Bertebaran informasi jika film
ini menampilkan kekejaman perang secara eksplisit. Apakah benar?
Simak review dari film yang berlokasi syuting di Ghana ini.
Perang saudara pecah di sebuah
negara di kawasan Afrika Barat. Seorang bocah bernama Agu hidup di wilayah
netral antara daerah yang dikuasai oleh pemberontak dan daerah dibawah
pemerintahan resmi, dimana wilayah ini dijaga oleh pasukan dari PBB dan ECOMOG
(sebuah otoritas ekonomi di kawasan Afrika Barat).
Diberitakan bahwa pemerintahan
berhasil digulingkan dan sekarang kekuasaan dipegang oleh pihak pemberontak.

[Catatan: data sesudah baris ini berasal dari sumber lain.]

/-! ### DMA_WRITE -/

/-- Settles O38, by R108's refusals in their order. -/
theorem dmaWriteRefused : Obligations.DmaWriteRefused := by
  intro addr len s hs
  rw [exec_dmaWrite_idle addr len hs]
  refine ⟨fun hclosed => ?_, fun hopen halign => ?_, fun hopen haddr hlen hmrrs => ?_,
    fun hopen haddr hlen hmrrs hover => ?_, fun hopen haddr hlen hmrrs hfit hsize => ?_⟩
  · rw [if_pos hclosed, badState_of_closed hclosed]
    exact answers_raise ..
  all_goals rw [if_neg (by simp [hopen])]
  · rw [if_pos halign]
    exact answers_raise ..
  all_goals rw [if_neg (by simp [haddr, hlen])]
  · rw [if_pos hmrrs]
    exact answers_raise ..
  all_goals rw [if_neg (not_not.2 hmrrs)]
  · rw [if_pos hover]
    exact answers_raise ..
  · rw [if_neg (Nat.not_lt.2 hfit), if_pos hsize]
    exact answers_raise ..

end Sys2Proof.Machine
end

section
/-! PROOFS. The host's writes of the buffers (10_state.md R23) and the typed write (44_dma_session.md R109). -/

namespace Sys2Proof.Machine

/-! ### Writes of DST and SRC -/

theorem holds_iff (b : Buffer) (a n : Nat) : b.holds a n = true ↔ n = 0 ∨ a + n ≤ b.size := by
  simp [Buffer.holds]

/-- A write changes the bytes written and no other. -/
theorem writesBytes_write (b : Buffer) (a : Nat) (bs : Bytes) : WritesBytes b a bs (b.write a bs) :=
  ⟨rfl, fun i hi => byte_write_inside b a i bs hi, fun x hx => byte_write_outside b a x bs hx⟩

theorem hostWriteDst_holds {s : State} {a : Nat} {bs : Bytes} (h : s.dst.holds a bs.length = true) :
    hostWriteDst a bs s = .next { s with dst := s.dst.write a bs } := if_pos h

theorem hostWriteSrc_holds {s : State} {a : Nat} {bs : Bytes} (h : s.src.holds a bs.length = true) :
    hostWriteSrc a bs s = .next { s with src := s.src.write a bs } := if_pos h

/-- Settles O52: the step takes the act (`step_of_hostAct`), and the write is `writesBytes_write` or stops. -/
theorem hostWritesBuffers : Obligations.HostWritesBuffers := by
  intro s a bs rest hpin hs hbs
  have hlen : bs.length ≠ 0 := fun h => hbs (List.length_eq_zero_iff.1 h)
  refine ⟨fun hhost hfit => ?_, fun hhost hover => ?_, fun hhost hfit => ?_, fun hhost hover => ?_⟩
  all_goals rw [step_of_hostAct hpin hs hhost, hostStep]
  · exact ⟨_, hostWriteDst_holds ((holds_iff ..).2 (.inr hfit)), writesBytes_write ..⟩
  · exact if_neg (mt (holds_iff ..).1 (by dsimp only; omega))
  · exact ⟨_, hostWriteSrc_holds ((holds_iff ..).2 (.inr hfit)), writesBytes_write ..⟩
  · exact if_neg (mt (holds_iff ..).1 (by dsimp only; omega))

/-! ### The typed write -/

/-- A run goes on from where its first step leads. -/
theorem run_of_step_eq (M : Host.Core) {s t : M.State} (h : M.step s = .next t) (k : Nat) :
    M.run (k + 1) s = M.run k t := by
  simp only [Host.Core.run, h]

theorem run_succ {s t : State} (h : step s = .next t) (k : Nat) :
    Host.Core.run Sys2Proof.core (k + 1) s = Host.Core.run Sys2Proof.core k t :=
  run_of_step_eq Sys2Proof.core h k

/-- The host's next act, when it presents an instruction's own encoding, is that instruction. -/
theorem step_of_command {s : State} {i : Instr} {rest : List HostAct} (hpin : s.ports.resetPin = false)
    (hs : s.seq.state = .idle) (hi : i.port = .command) (hhost : s.ports.host = .command (encode i) :: rest) :
    step s = exec i { s with ports.host := rest } := by
  rw [step_of_hostAct hpin hs hhost, hostStep_command_ok (decodeCommand_encode i hi)]

/-- Settles O42: SRC takes the value, and the write of a length that is no multiple of 4 is refused
(`dmaWriteRefused`). -/
theorem typedWriteNeedsWholeDws : Obligations.TypedWriteNeedsWholeDws := by
  intro a value rest s hpin hs hopen hhost hfit hlt hlen
  have htoNat : (BitVec.ofNat 64 value.length).toNat = value.length := by
    rw [BitVec.toNat_ofNat, Nat.mod_eq_of_lt hlt]
  let write : Instr := .dmaWrite a (BitVec.ofNat 64 value.length)
  let stored : State := { s with src := s.src.write 0 value, ports.host := .command (encode write) :: rest }
  have hstore : step s = .next stored := by
    rw [step_of_hostAct hpin hs hhost]
    exact hostWriteSrc_holds ((holds_iff ..).2 (.inr (by dsimp only; omega)))
  have hwrite : step stored = exec write { stored with ports.host := rest } := step_of_command hpin hs rfl rfl
  obtain ⟨-, halign, -⟩ := dmaWriteRefused a (BitVec.ofNat 64 value.length) { stored with ports.host := rest } hs
  have hrefused := halign hopen (.inr (htoNat.symm ▸ hlen))
  rw [htoNat] at hrefused
  exact (run_succ hstore 1).trans (run_succ (hwrite.trans hrefused) 0)

end Sys2Proof.Machine
end

section
/-! PROOFS. The loop of DMA_WRITE (44_dma_session.md R108): one request for each chunk of the transfer, in order, up to
the first one that the transport refuses. -/

namespace Sys2Proof.Machine

/-! ### Handing over a list of requests -/

/-- Hand over the requests of the chunks, in order, up to the first one that the transport refuses; answered are that
chunk, if there is one, and the state after it. -/
def sendChunks (datagram : Nat × Nat → Bytes) (cs : List (Nat × Nat)) (s : State) : Option (Nat × Nat) × State :=
  match cs with
  | [] => (none, s)
  | c :: rest =>
    match s.nextAnswer with
    | .ok => sendChunks datagram rest (record (.sent (datagram c) .ok) s.answerUsed)
    | .ioError => (some c, record (.sent (datagram c) .ioError) s.answerUsed)

/-- The response of a write that starts at `addr`, by the chunk that was refused. -/
def writeResponse (addr : Nat) (refused : Option (Nat × Nat)) : Response :=
  match refused with
  | none => .ok .done
  | some c => errorResponse .io .none 1 (c.1 - addr)

section
variable {datagram : Nat × Nat → Bytes} {c : Nat × Nat} {s : State}

theorem sendChunks_cons_ok (cs : List (Nat × Nat)) (h : s.nextAnswer = .ok) :
    sendChunks datagram (c :: cs) s = sendChunks datagram cs (record (.sent (datagram c) .ok) s.answerUsed) := by
  rw [sendChunks, h]

theorem sendChunks_cons_ioError (cs : List (Nat × Nat)) (h : s.nextAnswer = .ioError) :
    sendChunks datagram (c :: cs) s = (some c, record (.sent (datagram c) .ioError) s.answerUsed) := by
  rw [sendChunks, h]

end

/-- The transport's answer, where it is an input. -/
theorem nextAnswer_of_cons {s : State} {a : TxAnswer} {rest : List TxAnswer} (h : s.ports.txAnswers = a :: rest) :
    s.nextAnswer = a ∧ s.answerUsed = { s with ports.txAnswers := rest } := by
  simp [State.nextAnswer, State.answerUsed, h]

/-- While the transport takes what it is given, the requests are on record and the answers used up. -/
theorem sendChunks_append {datagram : Nat × Nat → Bytes} {done : List (Nat × Nat)} (todo : List (Nat × Nat)) {s : State}
    {more : List TxAnswer} (h : s.ports.txAnswers = List.replicate done.length .ok ++ more) :
    sendChunks datagram (done ++ todo) s =
      sendChunks datagram todo { s with
        ports.txAnswers := more
        ports.transport := s.ports.transport ++ done.map fun c => .sent (datagram c) .ok } := by
  induction done generalizing s with
  | nil =>
    obtain rfl : s.ports.txAnswers = more := h
    simp
  | cons c done ih =>
    obtain ⟨hok, hused⟩ := nextAnswer_of_cons (rest := List.replicate done.length .ok ++ more) h
    rw [List.cons_append, sendChunks_cons_ok _ hok, hused, ih rfl]
    simp [record]

/-- What handing over requests leaves alone, and what it adds to the record. -/
theorem sendChunks_frame (datagram : Nat × Nat → Bytes) (cs : List (Nat × Nat)) (s : State) :
    ∃ refused t, sendChunks datagram cs s = (refused, t) ∧
      t.sess = s.sess ∧ t.seq = s.seq ∧ t.dst = s.dst ∧ t.src = s.src ∧ t.ports.responses = s.ports.responses ∧
      (∀ c, refused = some c → c ∈ cs) ∧
      ∃ acts, t.ports.transport = s.ports.transport ++ acts ∧
        ∀ d a, TransportAct.sent d a ∈ acts → ∃ c ∈ cs, d = datagram c := by
  induction cs generalizing s with
  | nil => exact ⟨none, s, rfl, rfl, rfl, rfl, rfl, rfl, by simp, [], by simp, by simp⟩
  | cons c cs ih =>
    cases h : s.nextAnswer with
    | ok =>
      rw [sendChunks_cons_ok _ h]
      obtain ⟨refused, t, heq, hsess, hseq, hdst, hsrc, hresp, hmem, acts, hacts, hsent⟩ :=
        ih (record (.sent (datagram c) .ok) s.answerUsed)
      refine ⟨refused, t, heq, hsess, hseq, hdst, hsrc, hresp, fun c' hc' => List.mem_cons_of_mem c (hmem c' hc'),
        .sent (datagram c) .ok :: acts, by simp [hacts], fun d a hd => ?_⟩
      rcases List.mem_cons.1 hd with hd | hd
      · cases hd
        exact ⟨c, List.mem_cons_self, rfl⟩
      · obtain ⟨c', hc', rfl⟩ := hsent d a hd
        exact ⟨c', List.mem_cons_of_mem c hc', rfl⟩
    | ioError =>
      rw [sendChunks_cons_ioError _ h]
      refine ⟨some c, _, rfl, rfl, rfl, rfl, rfl, rfl, fun c' hc' => ?_, [.sent (datagram c) .ioError], rfl,
        fun d a hd => ?_⟩
      · cases hc'
        exact List.mem_cons_self
      · cases List.mem_singleton.1 hd
        exact ⟨c, List.mem_cons_self, rfl⟩

/-! ### The chunks of a write -/

/-- A chunk of a transfer is the one R100 gives at its place. -/
theorem chunk_of_mem {addr len mrrs : Nat} {c : Nat × Nat} (hm : 1 ≤ mrrs) (h : c ∈ chunks addr len mrrs) :
    addr ≤ c.1 ∧ c.1 < addr + len ∧ c.2 = chunkLength c.1 (len - (c.1 - addr)) mrrs := by
  obtain ⟨before, after, hsplit⟩ := List.append_of_mem h
  obtain ⟨hp, hlt, hn⟩ := chunk_of_chunks_append hm hsplit
  exact ⟨by omega, hlt, hn⟩

theorem chunkLength_mod4 {p remaining mrrs : Nat} (hp : p % 4 = 0) (hr : remaining % 4 = 0) (hm : mrrs % 4 = 0) :
    chunkLength p remaining mrrs % 4 = 0 := by
  simp only [chunkLength, Config.page]
  omega

/-- A transfer of whole DWs, with whole DWs at most in each request, has chunks of whole DWs. -/
theorem chunks_mod4 {p len mrrs : Nat} (hm : 1 ≤ mrrs) (hp : p % 4 = 0) (hl : len % 4 = 0) (hm4 : mrrs % 4 = 0) :
    ∀ c ∈ chunks p len mrrs, c.1 % 4 = 0 ∧ c.2 % 4 = 0 := by
  induction len using Nat.strong_induction_on generalizing p with
  | _ len ih =>
    cases len with
    | zero => simp [chunks_zero]
    | succ k =>
      have hn4 := chunkLength_mod4 hp hl hm4
      have hpos := chunkLength_pos (addr := p) (Nat.le_add_left 1 k) hm
      rw [chunks_cons p (Nat.le_add_left 1 k) hm]
      intro c hc
      rcases List.mem_cons.1 hc with rfl | hc
      · exact ⟨hp, hn4⟩
      · exact ih _ (by omega) (by omega) (by omega) c hc

/-! ### The loop -/

/-- A request for a chunk always fits a header, so the write's datagram is the one of its wire form (R86). -/
theorem reqDatagram_write (q : Session) {p : Nat} (remaining mrrs : Nat) (payload : Bytes) (hp : p < 2 ^ 64) :
    reqDatagram true q p (chunkLength p remaining mrrs) payload =
      .ok (requestDatagram q true p (chunkLength p remaining mrrs) payload) := by
  rw [reqDatagram, encReq_chunk true q.reqid q.tag p remaining mrrs hp, requestDatagram, requestHeader_eq]
  rfl
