-- ==== Sys2Proof/Machine/Port.lean ====
section
/-! DEFINITION. The outside of the block: the host register window (10_state.md R22, R37 to R39), a write to CMD
(10_state.md R25), the sink's handshake (45_pipeline.md R262, 70_reset_and_hazards.md R356) and the reset input
(70_reset_and_hazards.md R341). -/

namespace Sys2Proof.Machine

/-- The byte offset of a register number: the port carries bits 11 to 3 (20_memory.md R74). -/
def byteOffset (off : BitVec 9) : Nat := 8 * off.toNat

/-- The argument register at a byte offset: Pk is at 0x080 + 8*k (10_state.md R21). -/
def argOffset (a : Nat) : Option (Fin 8) :=
  if h : 0x080 ≤ a ∧ a < 0x0C0 then some ⟨(a - 0x080) / 8, by omega⟩ else none

/-- A host register read (10_state.md R22, R38): unimplemented bits and reserved offsets read 0 (R37). -/
def readRegister (off : BitVec 9) (s : State) : Word :=
  match byteOffset off with
  | 0x000 => Config.ID
  | 0x008 => Config.CAPS
  | 0x018 => statusWord s
  | 0x020 => s.errInfo.setWidth 64
  | 0x028 => s.irqEn.setWidth 64
  | 0x030 => s.irqPend.setWidth 64
  | 0x038 => s.fs.setWidth 64
  | 0x040 => s.bits.setWidth 64
  | 0x048 => s.headroom
  | 0x050 => s.length
  | 0x058 => s.noise.setWidth 64
  | 0x060 => s.sampleIdx
  | 0x068 => s.pcmLast
  | a => match argOffset a with
    | some k => s.arg k
    | none => 0

/-- A write to CMD executes the command word, or is illegal (10_state.md R25, 30_encoding.md R96, R97). -/
def issueCommand (x : Word) (s : State) : Result :=
  match decode x with
  | .ok i => exec i s
  | .error _ => raise .illegalCommand (lowWord x) s

/-- A host register write (10_state.md R22, R39): read-only and reserved offsets ignore it. -/
def writeRegister (off : BitVec 9) (x : Word) (s : State) : Result :=
  match byteOffset off with
  | 0x010 => issueCommand x s
  | 0x028 => .next { s with irqEn := x.setWidth 3 }
  | 0x030 => .next (acknowledge x s)
  | 0x038 => .next { s with fs := x.setWidth 32 }
  | 0x040 => .next { s with bits := x.setWidth 8 }
  | 0x048 => .next { s with headroom := x }
  | 0x050 => .next { s with length := x }
  | 0x058 => .next { s with noise := x.setWidth 32 }
  | a => match argOffset a with
    | some k => .next (s.setArg k x)
    | none => .next s

/-- One transaction of the host (20_memory.md R74). -/
def transact (t : HostTxn) (s : State) : Result :=
  match t with
  | .read off => .next { s with replies := s.replies ++ [readRegister off s] }
  | .write off x => writeRegister off x s

/-- Whether the sink is ready at the offer now made. -/
def sinkReady (s : State) : Bool := s.sinkScript.head?.getD s.sinkRest

/-- One offer of the stream's oldest word to the sink (45_pipeline.md R262): taken when the sink is ready, held when
not. -/
def sinkTurn (s : State) : State :=
  if sinkReady s then
    { s with accepted := s.accepted ++ s.stream.take 1, stream := s.stream.drop 1, sinkScript := s.sinkScript.tail }
  else { s with sinkScript := s.sinkScript.tail }

/-- Whether the reset input is asserted at this step. -/
def resetAsserted (s : State) : Bool := s.resetPin.head?.getD false

/-- What the block does in one step. With the reset input asserted it is reset and takes no transaction
(70_reset_and_hazards.md R341); while the stream holds a word it waits for the sink and takes none either (R356);
else it takes the host's next transaction, and with none to take it does nothing (R342). -/
def takeTurn (s : State) : Result :=
  let r := { s with resetPin := s.resetPin.tail }
  if resetAsserted s then .next (powerOnReset r)
  else if s.stream ≠ [] then .next (sinkTurn r)
  else match s.hostQueue with
    | [] => .next r
    | t :: rest => transact t { r with hostQueue := rest }

/-- The register number of CMD (10_state.md R22: offset 0x010). -/
def cmdRegister : BitVec 9 := 2#9

/-- The host's next transaction becomes the write of a command word to CMD, and nothing keeps the block from taking it:
the reset input is not asserted and the sink has taken every word (log entry 1). -/
def placeCommand (x : Word) (s : State) : State :=
  { s with hostQueue := .write cmdRegister x :: s.hostQueue, resetPin := [], accepted := s.accepted ++ s.stream,
           stream := [] }

end Sys2Proof.Machine
end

Seketika daerah itu ricuh dimana banyak warganya memilih mengungsi, bahkan ayah
Agu sampai membayar mahal kepada pemilik mobil supaya mau membawa istri dan
anak bungsunya keluar dari daerah itu. Sementara Agu, ayahnya dan kakaknya
tetap tinggal disana.
Pasukan pemberontak dan militer
pemerintah baku-tembak di daerah itu. Militer pemerintah berhasil memukul
mundur para pemberontak dan mengumpulkan orang-orang yang mereka temui. Setelah
mendapat penjelasan dari seorang wanita gila, seluruh orang termasuk ayah Agu
ditembak mati, sementara Agu dan kakaknya, yang kemudian tewas di jalan,
melarikan diri ke hutan.
Setelah beberapa hari di hutan
dan memakan daun-daunan, Agu terjebak dalam pertempuran kecil. Ditangkap oleh
pihak gerilyawan pemberontak bernama Native Defense Forces (NDF), Agu direkrut
untuk dijadikan tentara. Kelompok pemberontak ini mayoritas terdiri dari kaum
muda, bahkan beberapa diantaranya masih bocah seusia dengan Agu, salah satunya
menjadi teman akrabnya, Strika.
Setelah melalui latihan yang
keras dan berat, Agu dan tentara baru lainnya diberi mantra oleh dukun mereka dan
mulai diajak turun ke medan tempur. Dalam penyergapan di jembatan, Sang
Komandan meminta Agu untuk memenggal kepala tawanan mereka. Bersama Strika, dia
menyelesaikan tugas itu dan kemudian diangkat menjadi penjaga utama Sang
Komandan.
Serangan demi serangan mereka
lakukan di daerah-daerah dimana kemenangan selalu berada di pihak mereka,
memunculkan euphoria tentang masa depan bangsa yang cerah. Kedekatan
Agu dengan Sang Komandan pun semakin erat, hingga di suatu malam Sang Komandan
memperkosa Agu yang menghancurkan semangat dan merobek kemurnian hatinya.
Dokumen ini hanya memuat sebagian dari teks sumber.